Exercise prompt
Repeat precisely the span of lines below that opens with the line containing "theorem alertPost_mxe (code" and closes with the line containing "(alertPost_only code s).svc rfl", both included.

Dataset entries:

BEGIN

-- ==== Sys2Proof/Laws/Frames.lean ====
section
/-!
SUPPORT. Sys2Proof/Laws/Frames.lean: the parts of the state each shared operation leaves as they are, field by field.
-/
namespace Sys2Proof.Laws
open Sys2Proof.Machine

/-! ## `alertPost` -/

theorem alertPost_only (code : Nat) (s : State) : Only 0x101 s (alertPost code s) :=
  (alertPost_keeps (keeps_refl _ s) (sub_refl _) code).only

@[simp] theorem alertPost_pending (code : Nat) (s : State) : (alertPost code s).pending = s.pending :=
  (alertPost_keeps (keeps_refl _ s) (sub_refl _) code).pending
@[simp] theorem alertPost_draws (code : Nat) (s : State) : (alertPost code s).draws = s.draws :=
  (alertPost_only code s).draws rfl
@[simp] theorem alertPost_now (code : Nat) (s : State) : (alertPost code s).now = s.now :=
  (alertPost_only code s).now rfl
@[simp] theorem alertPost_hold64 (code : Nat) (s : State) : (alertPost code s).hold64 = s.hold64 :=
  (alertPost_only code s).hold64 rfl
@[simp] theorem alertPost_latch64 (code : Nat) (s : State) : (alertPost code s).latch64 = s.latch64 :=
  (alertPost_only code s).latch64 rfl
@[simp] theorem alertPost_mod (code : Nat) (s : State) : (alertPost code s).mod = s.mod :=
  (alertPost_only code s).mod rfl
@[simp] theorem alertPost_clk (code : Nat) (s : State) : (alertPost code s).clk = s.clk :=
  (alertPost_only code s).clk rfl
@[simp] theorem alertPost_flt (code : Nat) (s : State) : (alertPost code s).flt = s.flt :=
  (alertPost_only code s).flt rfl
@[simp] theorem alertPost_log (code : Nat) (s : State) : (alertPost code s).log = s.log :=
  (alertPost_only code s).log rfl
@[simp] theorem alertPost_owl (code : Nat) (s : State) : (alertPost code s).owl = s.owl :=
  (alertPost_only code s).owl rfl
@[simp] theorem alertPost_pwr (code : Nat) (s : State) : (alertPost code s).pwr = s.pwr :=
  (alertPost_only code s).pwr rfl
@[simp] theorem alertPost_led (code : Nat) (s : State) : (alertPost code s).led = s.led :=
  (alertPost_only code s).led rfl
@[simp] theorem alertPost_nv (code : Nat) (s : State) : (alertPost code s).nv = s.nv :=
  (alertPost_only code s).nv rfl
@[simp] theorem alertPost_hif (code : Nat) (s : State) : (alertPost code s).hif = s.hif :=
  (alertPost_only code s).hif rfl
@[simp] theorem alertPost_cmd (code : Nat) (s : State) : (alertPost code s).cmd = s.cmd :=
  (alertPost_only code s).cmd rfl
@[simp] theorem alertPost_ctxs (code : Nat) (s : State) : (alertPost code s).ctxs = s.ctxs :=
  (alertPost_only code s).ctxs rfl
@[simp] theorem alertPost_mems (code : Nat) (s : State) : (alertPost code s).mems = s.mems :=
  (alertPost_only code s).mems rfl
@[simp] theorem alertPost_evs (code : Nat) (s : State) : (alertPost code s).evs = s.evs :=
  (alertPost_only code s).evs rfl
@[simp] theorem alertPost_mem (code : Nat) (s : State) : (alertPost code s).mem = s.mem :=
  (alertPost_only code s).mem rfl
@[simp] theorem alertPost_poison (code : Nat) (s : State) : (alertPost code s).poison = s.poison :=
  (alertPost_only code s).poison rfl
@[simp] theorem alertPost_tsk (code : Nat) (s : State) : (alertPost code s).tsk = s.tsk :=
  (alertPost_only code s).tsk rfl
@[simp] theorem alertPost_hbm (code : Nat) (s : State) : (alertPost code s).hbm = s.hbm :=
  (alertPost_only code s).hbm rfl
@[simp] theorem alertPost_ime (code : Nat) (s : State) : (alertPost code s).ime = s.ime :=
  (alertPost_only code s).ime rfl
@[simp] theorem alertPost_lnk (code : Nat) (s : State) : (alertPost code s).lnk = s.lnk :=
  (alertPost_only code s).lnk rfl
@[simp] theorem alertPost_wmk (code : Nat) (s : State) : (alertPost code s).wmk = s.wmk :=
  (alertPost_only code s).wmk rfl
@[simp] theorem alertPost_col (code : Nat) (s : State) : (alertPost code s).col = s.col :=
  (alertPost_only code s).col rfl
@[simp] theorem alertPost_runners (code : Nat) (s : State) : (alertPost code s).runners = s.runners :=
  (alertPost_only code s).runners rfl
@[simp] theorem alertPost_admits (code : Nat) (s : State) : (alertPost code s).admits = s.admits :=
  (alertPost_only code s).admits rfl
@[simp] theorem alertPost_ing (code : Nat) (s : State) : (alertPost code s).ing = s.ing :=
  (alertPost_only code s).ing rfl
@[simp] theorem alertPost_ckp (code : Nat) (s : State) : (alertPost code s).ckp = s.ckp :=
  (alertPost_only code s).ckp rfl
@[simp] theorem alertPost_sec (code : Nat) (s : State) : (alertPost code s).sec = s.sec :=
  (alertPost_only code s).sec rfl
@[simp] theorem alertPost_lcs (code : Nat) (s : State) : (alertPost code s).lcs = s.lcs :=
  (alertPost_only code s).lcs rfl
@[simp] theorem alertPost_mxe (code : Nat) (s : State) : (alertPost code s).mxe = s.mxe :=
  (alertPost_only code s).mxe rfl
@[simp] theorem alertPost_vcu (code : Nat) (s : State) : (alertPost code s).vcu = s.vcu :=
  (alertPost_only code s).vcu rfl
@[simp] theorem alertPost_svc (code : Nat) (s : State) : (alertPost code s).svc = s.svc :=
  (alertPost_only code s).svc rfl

END
BEGIN

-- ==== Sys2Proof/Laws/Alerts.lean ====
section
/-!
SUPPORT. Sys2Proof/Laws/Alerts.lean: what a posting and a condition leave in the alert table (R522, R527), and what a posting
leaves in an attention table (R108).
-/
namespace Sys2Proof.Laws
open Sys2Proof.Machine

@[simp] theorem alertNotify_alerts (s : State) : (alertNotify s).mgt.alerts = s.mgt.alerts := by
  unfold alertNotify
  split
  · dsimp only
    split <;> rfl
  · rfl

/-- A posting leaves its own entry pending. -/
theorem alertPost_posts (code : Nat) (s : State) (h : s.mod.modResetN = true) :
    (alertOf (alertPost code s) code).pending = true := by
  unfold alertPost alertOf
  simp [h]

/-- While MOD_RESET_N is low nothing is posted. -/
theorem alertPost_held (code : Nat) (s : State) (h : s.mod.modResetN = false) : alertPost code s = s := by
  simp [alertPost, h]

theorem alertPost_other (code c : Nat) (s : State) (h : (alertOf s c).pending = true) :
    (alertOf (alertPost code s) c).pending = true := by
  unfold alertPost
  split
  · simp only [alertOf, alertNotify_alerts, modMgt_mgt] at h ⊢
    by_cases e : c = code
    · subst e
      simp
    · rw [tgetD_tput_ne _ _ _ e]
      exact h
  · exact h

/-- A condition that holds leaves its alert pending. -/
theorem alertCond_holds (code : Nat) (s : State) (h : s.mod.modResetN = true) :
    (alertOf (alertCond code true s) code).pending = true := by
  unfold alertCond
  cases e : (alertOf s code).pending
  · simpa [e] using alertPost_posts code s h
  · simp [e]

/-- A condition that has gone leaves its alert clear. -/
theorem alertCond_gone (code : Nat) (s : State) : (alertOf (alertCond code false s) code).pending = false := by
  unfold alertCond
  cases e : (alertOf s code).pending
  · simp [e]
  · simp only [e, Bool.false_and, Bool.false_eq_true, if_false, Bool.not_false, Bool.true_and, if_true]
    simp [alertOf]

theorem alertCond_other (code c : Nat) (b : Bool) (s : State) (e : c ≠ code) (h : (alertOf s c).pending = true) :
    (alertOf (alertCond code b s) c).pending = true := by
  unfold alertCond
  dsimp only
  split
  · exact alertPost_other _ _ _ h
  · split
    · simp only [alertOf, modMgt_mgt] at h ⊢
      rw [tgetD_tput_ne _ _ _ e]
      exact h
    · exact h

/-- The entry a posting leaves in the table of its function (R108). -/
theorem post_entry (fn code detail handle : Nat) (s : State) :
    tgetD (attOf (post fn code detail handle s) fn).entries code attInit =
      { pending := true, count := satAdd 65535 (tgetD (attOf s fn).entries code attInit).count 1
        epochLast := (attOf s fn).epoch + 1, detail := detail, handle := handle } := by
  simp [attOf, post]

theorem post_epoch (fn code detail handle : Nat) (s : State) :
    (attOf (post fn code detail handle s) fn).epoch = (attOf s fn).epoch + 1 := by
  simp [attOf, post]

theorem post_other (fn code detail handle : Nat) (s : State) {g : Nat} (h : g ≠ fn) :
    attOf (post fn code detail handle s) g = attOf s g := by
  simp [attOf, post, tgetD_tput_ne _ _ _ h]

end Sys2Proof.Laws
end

END

Response to this task
@[simp] theorem alertPost_mxe (code : Nat) (s : State) : (alertPost code s).mxe = s.mxe :=
  (alertPost_only code s).mxe rfl
@[simp] theorem alertPost_vcu (code : Nat) (s : State) : (alertPost code s).vcu = s.vcu :=
  (alertPost_only code s).vcu rfl
@[simp] theorem alertPost_svc (code : Nat) (s : State) : (alertPost code s).svc = s.svc :=
  (alertPost_only code s).svc rfl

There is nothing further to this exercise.